Exercise brief:
A complete response lists each line of the data below that includes the word "setmode".

BEGIN

-- ==== Sys2Proof/Laws/PerInstr.lean ====
section
/-! SUPPORT. Per-instruction facts about syntax: the fields of each command's word (30_encoding.md R73, R74). -/

namespace Sys2Proof.Laws.Fields

/-- The fields of a command's word: its opcode, and zero in every field its format does not use
(30_encoding.md R73, R74). -/
def Statement (i : Instr) : Prop :=
  opField (encode i) = (match i with
    | .setmode _ => 0x01 | .reset => 0x02 | .cycle => 0x03 | .setout _ => 0x04 | .rd _ => 0x05 | .wr _ _ => 0x06) ∧
  raField (encode i) = (match i with
    | .setmode _ => 0 | .reset => 0 | .cycle => 0 | .setout _ => 0 | .rd ra => ra | .wr ra _ => ra) ∧
  immField (encode i) = (match i with
    | .setmode imm => imm | .reset => 0 | .cycle => 0 | .setout imm => imm | .rd _ => 0 | .wr _ imm => imm)

theorem setmode (imm : Half) : Statement (.setmode imm) := by simp [Statement, encode]
theorem reset : Statement .reset := by simp [Statement, encode]
theorem cycle : Statement .cycle := by simp [Statement, encode]
theorem setout (imm : Half) : Statement (.setout imm) := by simp [Statement, encode]
theorem rd (ra : Byte) : Statement (.rd ra) := by simp [Statement, encode]
theorem wr (ra : Byte) (imm : Half) : Statement (.wr ra imm) := by simp [Statement, encode]

end Sys2Proof.Laws.Fields
end

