-- ==== Sys2Proof/Laws/Run.lean ====
section
/-! SUPPORT. Runs of the machine: one step at a time, and a property that every step keeps. -/

namespace Sys2Proof.Machine

/-- A run of no steps. -/
theorem run_zero (s : State) : Host.Core.run core 0 s = .next s := rfl

/-- A run whose first step answers `t` goes on from `t`. -/
theorem run_succ (k : Nat) (s t : State) (h : step s = .next t) :
    Host.Core.run core (k + 1) s = Host.Core.run core k t := by
  have h' : core.step s = .next t := h
  simp only [Host.Core.run]
  rw [h']

/-- A property that every step keeps holds at the end of every run. -/
theorem run_keeps (P : State → Prop) (hstep : ∀ s, P s → ∃ t, step s = .next t ∧ P t) (k : Nat) (s : State) (h : P s) :
    ∃ t : State, Host.Core.run core k s = .next t ∧ P t := by
  induction k generalizing s with
  | zero => exact ⟨s, run_zero s, h⟩
  | succ k ih =>
    obtain ⟨t, ht, hP⟩ := hstep s h
    obtain ⟨u, hu, hu'⟩ := ih t hP
    exact ⟨u, (run_succ k s t ht).trans hu, hu'⟩

/-- A step at an instant that is one command word and nothing else. -/
theorem step_command (s : State) (w : Word) (v : Byte) (h : s.upcoming = commandInstant w v) :
    step s = command w s.received := by
  simp only [step, h, instant, commandInstant, commandIfAny]
  unfold thenTick
  cases command w s.received <;> simp

/-- Everything a step can be: a hard reset, or a command if any and then a tick if any, on the state as the instant's
inputs find it. -/
theorem step_cases (s : State) : ∃ t, step s = .next t ∧ t.cfg = s.cfg ∧ t.inbox = s.received.inbox ∧
    t.drawn = s.received.drawn ∧
    ((s.upcoming.rst = true ∧ t = hardReset s.received) ∨
      (s.upcoming.rst = false ∧ ∃ u, commandIfAny s.upcoming.cmd s.received = .next u ∧
        t = if s.upcoming.tick then tickEvent u else u)) := by
  cases hr : s.upcoming.rst with
  | true => exact ⟨hardReset s.received, by simp [step, instant, hr], by simp, by simp, by simp, Or.inl ⟨rfl, rfl⟩⟩
  | false =>
    have : ∃ u, commandIfAny s.upcoming.cmd s.received = .next u ∧ u.cfg = s.cfg ∧ u.inbox = s.received.inbox ∧
        u.drawn = s.received.drawn := by
      cases s.upcoming.cmd with
      | none => exact ⟨_, rfl, by simp, rfl, rfl⟩
      | some w =>
        simp only [commandIfAny, command]
        cases decode w with
        | ok i =>
          obtain ⟨t, h1, h2, -, h4, h5⟩ := exec_answers_next i s.received
          exact ⟨t, h1, by simpa using h2, h4, h5⟩
        | error e => exact ⟨_, rfl, by simp, by simp, by simp⟩
    obtain ⟨u, h1, h2, h3, h4⟩ := this
    refine ⟨if s.upcoming.tick then tickEvent u else u, by simp [step, instant, hr, h1, thenTick], ?_, ?_, ?_,
      Or.inr ⟨rfl, u, h1, rfl⟩⟩ <;> split <;> simp_all

/-- A step leaves the future without its first instant. -/
theorem step_future (s t : State) (h : step s = .next t) (k : Nat) : t.future k = s.future (k + 1) := by
  obtain ⟨u, hu, -, hi, hd, -⟩ := step_cases s
  rw [h] at hu; cases hu
  rw [future_congr t s.received hi hd, future_received]

end Sys2Proof.Machine
end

END

Answer space:
    | .setmode _ => 0x01 | .reset => 0x02 | .cycle => 0x03 | .setout _ => 0x04 | .rd _ => 0x05 | .wr _ _ => 0x06) ∧
    | .setmode _ => 0 | .reset => 0 | .cycle => 0 | .setout _ => 0 | .rd ra => ra | .wr ra _ => ra) ∧
    | .setmode imm => imm | .reset => 0 | .cycle => 0 | .setout imm => imm | .rd _ => 0 | .wr _ imm => imm)
theorem setmode (imm : Half) : Statement (.setmode imm) := by simp [Statement, encode]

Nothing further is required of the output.